REQUIRED WORK: For the entries below, the result should be an exact transcription of the lines from the one with "sum = pwr.toNat" up to and including the one with "(110 ≤ tj.toNat", and only those.

::: GIVEN DATA

/-- GO in STATE 1 or 15 starts the check, STATE 2, and is ignored in another STATE; the check ends in STATE 15 with the first
failing check of R420 in ERR, or in STATE 3 with SVN of the image. The staging window stores words of the scratchpad of tile (0, 0)
while STATE is 1 or 15: that it is closed in STATE 2, and that a success clears ERR, is the model's choice (log 91), as is what an
I3C write of nine bytes does (log 92). FIRMWARE_READY takes STATE 3 to 4, gives every tile its MODULE and enables channel 0. ATTCMD sets BUSY and its
address, or REFUSED when BUSY or not in STATE 4. The report of 4,864 bytes is written at ADDR, every other byte
stands, and then BUSY falls and DONE rises. I3C sets its address and index, answers the register of the index and
advances it, and writes PWRCAP alone. Fuses, SHAKE256 and Falcon are open constants of the model. (R419; R420; R421;
R422; R423; R424; R447; R445) -/
def Obligations.BootChecksTheImageAndReports : Prop :=
  (∀ (s : State) (agree : Bool) (e : Nat), s.imageErr s.dev.bootAgree = e →
    let st := bitsN s.dev.bootstat 3 0
    (st ≠ 1 → st ≠ 15 → st ≠ 2 → exec (.bootGo agree) s = .next s)
    ∧ (st = 1 ∨ st = 15 → exec (.bootGo agree) s = .next (s.onDev fun d => { d with
        bootstat := putBits d.bootstat 3 0 2, bootAgree := agree }))
    ∧ (st = 2 →
        (e ≠ 0 → exec (.bootGo agree) s = .next (s.onDev fun d => { d with
          bootstat := putBits (putBits d.bootstat 15 8 e) 3 0 15 }))
        ∧ (e = 0 → ∃ t, exec (.bootGo agree) s = .next t ∧ bitsN t.dev.bootstat 3 0 = 3 ∧ bitsN t.dev.bootstat 15 8 = 0
          ∧ bitsN t.dev.bootstat 63 32 = bitsN (s.stageWord 1) 31 0 ∧ t.mem = s.mem))
    ∧ (∀ v : Word, (v.getLsbD 0 = false → exec (.registerWrite 0x008 v) s = .next s)
        ∧ (v.getLsbD 0 = true → st = 1 ∨ st = 15 → ∃ b, exec (.registerWrite 0x008 v) s
            = .next { s with freeCtr := s.freeCtr + 1, dev := { s.dev with bootstat := putBits s.dev.bootstat 3 0 2, bootAgree := b } })
        ∧ (v.getLsbD 0 = true → st ≠ 1 → st ≠ 15 → exec (.registerWrite 0x008 v) s = .next { s with freeCtr := s.freeCtr + 1 }))
    ∧ (bitsN (s.stageWord 0) 31 0 ≠ 0x4D574644 → e = 1) ∧ (bitsN (s.stageWord 0) 39 32 ≠ 1 → e = 1)
    ∧ (e ≠ 1 → (s.stageWord 2).toNat % 64 ≠ 0 ∨ 8385408 < (s.stageWord 2).toNat → e = 2)
    ∧ (e ≠ 1 → e ≠ 2 → Config.revoke.getLsbD (bitsN (s.stageWord 0) 47 40) = true → e = 3)
    ∧ (e = 0 → s.dev.bootAgree = true ∧ Config.minsvn.toNat ≤ bitsN (s.stageWord 1) 31 0) ∧ e ≤ 7)
  ∧ (∀ (s : State) (off : BitVec 23) (v : Word),
      let st := bitsN s.dev.bootstat 3 0
      (st ≠ 1 ∧ st ≠ 15 ∨ off.toNat % 8 ≠ 0 → exec (.stagingWindowWrite off v) s = .next s)
      ∧ (st = 1 ∨ st = 15 → off.toNat % 8 = 0 → s.mem.wf = true → ∃ t, exec (.stagingWindowWrite off v) s = .next t
          ∧ s.mem.Stored t.mem none (spadKey 0 0 + off.toNat) 8 v.toNat ∧ t = { s with mem := t.mem }))
  ∧ (∀ (s : State) (m : BitVec 24),
      (bitsN s.dev.bootstat 3 0 ≠ 3 → exec (.firmwareReady m) s = .next s)
      ∧ (bitsN s.dev.bootstat 3 0 = 3 → ∃ t, exec (.firmwareReady m) s = .next t ∧ bitsN t.dev.bootstat 3 0 = 4
          ∧ bitsN t.dev.bootstat 63 32 = bitsN s.dev.bootstat 63 32 ∧ (∀ x, (t.tileOf x).module = m) ∧ (t.chan 0).en = true
          ∧ t.mem = s.mem))
  ∧ (∀ (s : State) (v : Word), ∃ t, exec (.attcmdWrite v) s = .next t
      ∧ (s.dev.attcmd.getLsbD 63 = true ∨ bitsN s.dev.bootstat 3 0 ≠ 4 →
          t = s.onDev fun d => { d with attcmd := putBits d.attcmd 61 61 1 })
      ∧ (s.dev.attcmd.getLsbD 63 = false → bitsN s.dev.bootstat 3 0 = 4 → t = (s.onDev fun d => { d with attcmd := t.dev.attcmd })
          ∧ t.dev.attcmd.getLsbD 63 = true ∧ bitsN t.dev.attcmd 51 6 = bitsN v 51 6
          ∧ ∀ i, i = 61 ∨ i = 62 → t.dev.attcmd.getLsbD i = (s.dev.attcmd.getLsbD i && !v.getLsbD i)))
  ∧ (∀ s : State,
      (s.dev.attcmd.getLsbD 63 = false → exec .reportCompletion s = .next s)
      ∧ s.dev.report.length = 4864
      ∧ (s.dev.attcmd.getLsbD 63 = true → s.mem.wf = true → ∀ k, k = hostKey (bitsN s.dev.attcmd 51 6 * 64) →
          ∃ t, exec .reportCompletion s = .next t ∧ t.dev.attcmd.getLsbD 63 = false ∧ t.dev.attcmd.getLsbD 62 = true
            ∧ (∀ i b, s.dev.report[i]? = some b → t.mem.view none (k + i) = b)
            ∧ ∀ x, x < k ∨ k + 4864 ≤ x → t.mem.view none x = s.mem.view none x))
  ∧ (∀ (s : State) (a : BitVec 7) (i : BitVec 8) (v : Word),
      exec (.i3cDynamicAddress a) s = .next (s.onDev fun d => { d with i3cAddr := a })
      ∧ exec (.i3cPrivateWrite i none) s = .next (s.onDev fun d => { d with i3cIdx := i })
      ∧ (i ≠ 0x10 → exec (.i3cPrivateWrite i (some v)) s = .next (s.onDev fun d => { d with i3cIdx := i }))
      ∧ (∃ w, exec (.i3cPrivateWrite 0x10 (some v)) s = .next (s.onDev fun d => { d with i3cIdx := 0x10, pwrcap := w })
          ∧ bitsN w 31 16 = Nat.max 500 (Nat.min 4000 (bitsN v 31 16)) ∧ w.getLsbD 0 = v.getLsbD 0
          ∧ bitsN w 63 32 = 0 ∧ bitsN w 15 1 = 0)
      ∧ (∃ w, exec .i3cPrivateRead s = .next (s.onDev fun d => { d with i3cOut := w, i3cIdx := d.i3cIdx + 1 })
          ∧ (s.dev.i3cIdx = 0 → w = s.dev.bootstat) ∧ (s.dev.i3cIdx = 0x10 → w = s.dev.pwrcap)
          ∧ (∀ d, d < 4 → s.dev.i3cIdx.toNat = 0x11 + d → w = s.dev.diestat.getD d 0)
          ∧ (∀ p, p < 24 → s.dev.i3cIdx.toNat = 0x20 + p → w = (s.linkOf p).lnk)
          ∧ (s.dev.i3cIdx = 0x40 → w = s.dev.cecnt) ∧ (s.dev.i3cIdx = 0x41 → w = s.dev.uecnt)
          ∧ (s.dev.i3cIdx = 0x0F ∨ s.dev.i3cIdx = 0x15 ∨ s.dev.i3cIdx = 0x38 ∨ s.dev.i3cIdx = 0x42 → w = 0)))

/-- KEYCMD LOAD gives a slot the key of KEYDATA and CLEAR empties it; both clear KEYDATA and leave every other slot. HOLD
freezes the context, its release ends every hold but a flood hold. A store to a context image acts as the CSRW of the
register, and a block in flight goes on seeing the value before it; LOGPOS takes RD in RECORD and WR in STEER when the move is within the ring, and stands otherwise; LOGLIM
keeps its fields. A write of a TLBISO word stores it on the tile of the slice and drops the held translations of the
slice. PWRCAP and KAPER keep their least and greatest values, PTSIZE and PTPOS ignore writes while EN = 1, ATTN while
BUSY, HALT is cleared only below 95 degrees, and KEYDATA, SPTBASE, PROFBASE and PLBASE keep their fields; a write that
no register takes changes nothing. (R374; R368; R381; R391; R406; R407; R445; R438; R423; R5; R6) -/
def Obligations.HostRegistersKeysAndImages : Prop :=
  (∀ (s : State) (k : BitVec 9), ∃ t u, exec (.keyLoad k) s = .next t ∧ exec (.keyClear k) s = .next u ∧ t.mem = s.mem ∧ u.mem = s.mem
    ∧ t.dev.keydata = Vector.replicate 8 0 ∧ u.dev.keydata = Vector.replicate 8 0 ∧ u.dev.keyOf k.toNat = none
    ∧ (∃ x, t.dev.keyOf k.toNat = some x ∧ ∀ i, i < 8 → x.toNat / 2 ^ (64 * i) % 2 ^ 64 = (s.dev.keydata.getD i 0).toNat)
    ∧ ∀ j, j ≠ k.toNat → t.dev.keyOf j = s.dev.keyOf j ∧ u.dev.keyOf j = s.dev.keyOf j)
  ∧ (∀ (s : State) (tile : BitVec 8) (n : BitVec 2) (r : Csr) (v : Word),
      (s.ctxAt tile n = none → ∀ i ∈ [Instr.ctxctlHold tile n, .ctxctlRelease tile n, .contextImageStore tile n r v,
          .logposWrite tile n v, .loglimWrite tile n v], exec i s = .next s)
      ∧ (s.ctx.id.present = true → s.ctx.id.tile = tile → s.ctx.id.num = n →
          (∃ t, exec (.ctxctlHold tile n) s = .next t ∧ t.ctx.frozen = true
            ∧ t = s.onCsr fun c => { c with holdSup := true })
          ∧ (∃ t, exec (.ctxctlRelease tile n) s = .next t
            ∧ t = (s.onCsr fun c => { c with holdSup := false, holdEsc := false, holdBrk := false, faultHold := false })
            ∧ (t.ctx.frozen = true ↔ s.ctx.csr.holdFlood ≠ [] ∨ (s.ctx.csr.saving = true ∧ s.ctx.csr.atBound = false)))
          ∧ (∃ t, exec (.contextImageStore tile n r v) s = .next t
            ∧ t = { s.csrWrite r v with fir := t.fir, ctx := { (s.csrWrite r v).ctx with firs := t.ctx.firs } }
            ∧ (s.fir.phase ≠ .run → t.fir = s.fir) ∧ (∀ q, q ≠ r → t.oldCsr q = s.oldCsr q)
            ∧ (s.fir.phase = .run → t.oldCsr r = some ((s.oldCsr r).getD (csrRead s.ctx s.tile r))))
          ∧ (∃ t, exec (.logposWrite tile n v) s = .next t ∧ t.mem = s.mem
            ∧ (s.ctx.logSteer = false → t.ctx.logWR = s.ctx.logWR ∧ t.ctx.logRD
                = if (bitsN v 23 0 + 2 ^ 24 - s.ctx.logRD) % 2 ^ 24 ≤ s.ctx.logUsed then bitsN v 23 0 else s.ctx.logRD)
            ∧ (s.ctx.logSteer = true → t.ctx.logRD = s.ctx.logRD ∧ t.ctx.logWR
                = if (bitsN v 47 24 + 2 ^ 24 - s.ctx.logWR) % 2 ^ 24 ≤ s.ctx.logN - s.ctx.logUsed then bitsN v 47 24
                  else s.ctx.logWR))
          ∧ (∃ t, exec (.loglimWrite tile n v) s = .next t ∧ t.mem = s.mem
            ∧ bitsN t.ctx.csr.loglim 63 63 = bitsN v 63 63 ∧ bitsN t.ctx.csr.loglim 62 61 = (if bitsN v 62 61 = 1 then 1 else 0)
            ∧ t.ctx.logN = (if bitsN v 23 0 = 0 then 0 else Nat.min (2 ^ 23) (Nat.max 64 (bitsN v 23 0))))))
  ∧ (∀ (s : State) (die : BitVec 2) (i : BitVec 4) (w : BitVec 3) (v : Word),
      (6 ≤ w.toNat → exec (.tlbisoWrite die i w v) s = .next s)
      ∧ (w.toNat < 6 → ∃ t x, x = BitVec.ofNat 8 (64 * die.toNat + 16 * (i.toNat / 4) + 2 * (i.toNat % 4))
          ∧ exec (.tlbisoWrite die i w v) s = .next t ∧ t.mem = s.mem
          ∧ (t.tileOf x).tlbiso.getD w.toNat 0
            = (if w = 0 then v else if w = 1 then v &&& 0x1FF else v &&& 0x01FF01FF01FF01FF)
          ∧ t.dev.tlb = s.dev.tlb.filter fun e => e.slice.toNat != 16 * die.toNat + i.toNat))
  ∧ (∀ (s : State) (v : Word),
      (∃ t w, exec (.registerWrite 0x600 v) s = .next t ∧ t = (s.onDev fun d => { d with pwrcap := w })
          ∧ bitsN w 31 16 = Nat.max 500 (Nat.min 4000 (bitsN v 31 16)) ∧ w.getLsbD 0 = v.getLsbD 0)
      ∧ (∃ t w, exec (.registerWrite 0x420 v) s = .next t ∧ t = (s.onDev fun d => { d with kaper := w })
          ∧ w.toNat = Nat.max 65536 (bitsN v 31 0))
      ∧ (∀ e, s.dev.ptctl.getLsbD 0 = e →
          exec (.registerWrite 0x408 v) s = .next (if e then s else s.onDev fun d => { d with ptsize := v &&& 0xFFFFFF })
          ∧ exec (.registerWrite 0x410 v) s = .next (if e then s else s.onDev fun d => { d with ptpos := v &&& 0xFFFFFF }))
      ∧ (∀ n : BitVec 20, n.toNat < 8 →
          exec (.registerWrite (0x308 + 8 * n) v) s = .next (s.onDev fun d => { d with
            attn := if d.attcmd.getLsbD 63 then d.attn else setV d.attn n.toNat v })
          ∧ exec (.registerWrite (0x220 + 8 * n) v) s = .next (s.onDev fun d => { d with keydata := setV d.keydata n.toNat v }))
      ∧ exec (.registerWrite 0x200 v) s = .next (s.onDev fun d => { d with sptbase := v &&& 0xFFFFFFF00000 })
      ∧ exec (.registerWrite 0x208 v) s = .next (s.onDev fun d => { d with profbase := v &&& 0xFFFFFFFFE000 })
      ∧ exec (.registerWrite 0x210 v) s = .next (s.onDev fun d => { d with plbase := v &&& 0xFFFFFF800000 })
      ∧ (∀ n : BitVec 20, n.toNat < 4 → exec (.registerWrite (0x608 + 8 * n) v) s = .next (s.onDev fun d => { d with
          diestat := modV d.diestat n.toNat fun w =>
            if v.getLsbD 0 && decide (bitsN w 47 40 < 95) then w &&& ~~~(1 : Word) else w }))
      ∧ exec (.registerWrite 0x700 v) s = .next s)

/-- An uncontained error of a context of the module freezes it as by the supervisor, one of a tile freezes the context in
focus on it, one of a part of a placed configuration, or of a switch box of it, is its fault with code 0x0B6; each counts in UNCONT
and leaves its structure damaged; how its owner is named, and that one whose owner does not exist changes nothing, is the model's
choice (log 94). A die that has counted 2^20 cycles takes its readings and, by the first row of R446 that holds, sets HALT at 110
degrees with event 24, raises STEP up to 12 from 100 degrees or above LIMIT, with event 25 on a rise for power after none (the first
of consecutive ones: the model's choice, log 93), lowers it below 95 degrees, or leaves it; the other dies stand. That a halted die
takes its readings is the model's choice (log 34). Device reset leaves every register and context as State.reset has it; memory
bytes stand by the model's choice (log 26). (R436; R437; R445;
R446; R6; R447) -/
def Obligations.ErrorsClocksAndReset : Prop :=
  (∀ (s : State) (tile n : BitVec 8) (code : BitVec 12) (ep : BitVec 13),
    (s.ctxAt tile (n.setWidth 2) = none → exec (.uncontainedError 1 tile n code ep) s = .next s)
    ∧ (s.ctx.id.present = true → s.ctx.id.tile = tile →
        (s.ctx.id.num = n.setWidth 2 → ∃ t e, exec (.uncontainedError 1 tile n code ep) s = .next t ∧ t.ctx.csr.faultHold = true
          ∧ t.ctx.frozen = true ∧ t.mem = s.mem ∧ t.fir = s.fir ∧ t.dev.events = s.dev.events ++ [e] ∧ bitsN e.w0 7 0 = 18
          ∧ bitsN (e.body.getD 0 0) 1 0 = 1 ∧ bitsN (e.body.getD 0 0) 21 10 = code.toNat
          ∧ bitsN t.dev.uecnt 47 32 = Nat.min (bitsN s.dev.uecnt 47 32 + 1) 65535
          ∧ t.dev.damage = s.dev.damage ++ [⟨code, tile, some s.ctx.id.uid⟩])
        ∧ (∃ t, exec (.uncontainedError 2 tile n code ep) s = .next t ∧ t.dev.damage = s.dev.damage ++ [⟨code, tile, none⟩] ∧ t.ctx.csr.faultHold = true ∧ t.ctx.frozen = true
          ∧ t.mem = s.mem)
        ∧ (s.ctx.id.num = BitVec.ofNat 2 (bitsN n 6 5) →
          (s.ctx.cfg (bitsN n 4 0) = none → exec (.uncontainedError 0 tile n code ep) s = .next s)
          ∧ (∀ g, s.ctx.cfg (bitsN n 4 0) = some g → g.fault = none → ∃ t g' x, exec (.uncontainedError 0 tile n code ep) s = .next t
            ∧ t.ctx.cfg (bitsN n 4 0) = some g' ∧ g'.fault = some (x, 0x0B6) ∧ (g.partAt ep = none → x = ep)))))
  ∧ (∀ (s : State) (die : BitVec 2) (tj th : BitVec 8) (pwr : BitVec 16) (w : Word), s.dev.diestat.getD die.toNat 0 = w →
      (w.getLsbD 0 = false → s.dev.clk.getD die.toNat 0 < 2 ^ 20 → exec (.clockReevaluation die tj th pwr) s = .next s)
      ∧ (w.getLsbD 0 = true → ∃ t x, exec (.clockReevaluation die tj th pwr) s = .next t ∧ t.dev.diestat.getD die.toNat 0 = x
          ∧ bitsN x 47 40 = tj.toNat ∧ bitsN x 39 32 = th.toNat ∧ bitsN x 31 0 = bitsN w 31 0 ∧ t.dev.events = s.dev.events)
      ∧ (w.getLsbD 0 = false → 2 ^ 20 ≤ s.dev.clk.getD die.toNat 0 → ∀ sum,
          sum = pwr.toNat + (((List.range 4).filter (· != die.toNat)).map fun j => bitsN (s.dev.diestat.getD j 0) 31 16).sum →
          ∃ t x, exec (.clockReevaluation die tj th pwr) s = .next t ∧ t.dev.diestat.getD die.toNat 0 = x ∧ t.mem = s.mem
            ∧ t.dev.clk.getD die.toNat 0 = 0 ∧ (∀ j, j ≠ die.toNat → t.dev.diestat.getD j 0 = s.dev.diestat.getD j 0)
            ∧ bitsN x 47 40 = tj.toNat ∧ bitsN x 39 32 = th.toNat ∧ bitsN x 31 16 = pwr.toNat
            ∧ (let st := bitsN w 7 4
               let up := if st < 12 then st + 1 else st
               let hot := bitsN s.dev.pwrcap 31 16 < sum ∧ s.dev.pwrcap.getLsbD 0 = true
               (110 ≤ tj.toNat → x.getLsbD 0 = true ∧ bitsN x 7 4 = st ∧ ∃ e, t.dev.events = s.dev.events ++ [e]
                  ∧ bitsN e.w0 7 0 = 24)
               ∧ (tj.toNat < 110 → x.getLsbD 0 = false)
               ∧ (tj.toNat < 110 → 100 ≤ tj.toNat → bitsN x 7 4 = up ∧ t.dev.events = s.dev.events)
               ∧ (tj.toNat < 100 → hot → bitsN x 7 4 = up)
               ∧ (tj.toNat < 100 → hot → st < 12 → s.dev.capped.getD die.toNat false = false →
                  ∃ e, t.dev.events = s.dev.events ++ [e] ∧ bitsN e.w0 7 0 = 25)
               ∧ (tj.toNat < 100 → ¬hot → (s.dev.pwrcap.getLsbD 0 = false ∨ sum + 100 < bitsN s.dev.pwrcap 31 16) → tj.toNat < 95 →
                  bitsN x 7 4 = st - 1 ∧ t.dev.events = s.dev.events)
               ∧ (tj.toNat < 100 → ¬hot → (95 ≤ tj.toNat
                  ∨ (s.dev.pwrcap.getLsbD 0 = true ∧ bitsN s.dev.pwrcap 31 16 ≤ sum + 100)) → bitsN x 7 4 = st))))
  ∧ (∀ s : State, exec .deviceReset s = .next { State.reset with
        mem := s.mem
        agenda := s.agenda
        freeCtr := s.freeCtr
        dev := { State.reset.dev with upsets := s.dev.upsets } })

::::::

RESULT OF THIS TASK:
          sum = pwr.toNat + (((List.range 4).filter (· != die.toNat)).map fun j => bitsN (s.dev.diestat.getD j 0) 31 16).sum →
          ∃ t x, exec (.clockReevaluation die tj th pwr) s = .next t ∧ t.dev.diestat.getD die.toNat 0 = x ∧ t.mem = s.mem
            ∧ t.dev.clk.getD die.toNat 0 = 0 ∧ (∀ j, j ≠ die.toNat → t.dev.diestat.getD j 0 = s.dev.diestat.getD j 0)
            ∧ bitsN x 47 40 = tj.toNat ∧ bitsN x 39 32 = th.toNat ∧ bitsN x 31 16 = pwr.toNat
            ∧ (let st := bitsN w 7 4
               let up := if st < 12 then st + 1 else st
               let hot := bitsN s.dev.pwrcap 31 16 < sum ∧ s.dev.pwrcap.getLsbD 0 = true
               (110 ≤ tj.toNat → x.getLsbD 0 = true ∧ bitsN x 7 4 = st ∧ ∃ e, t.dev.events = s.dev.events ++ [e]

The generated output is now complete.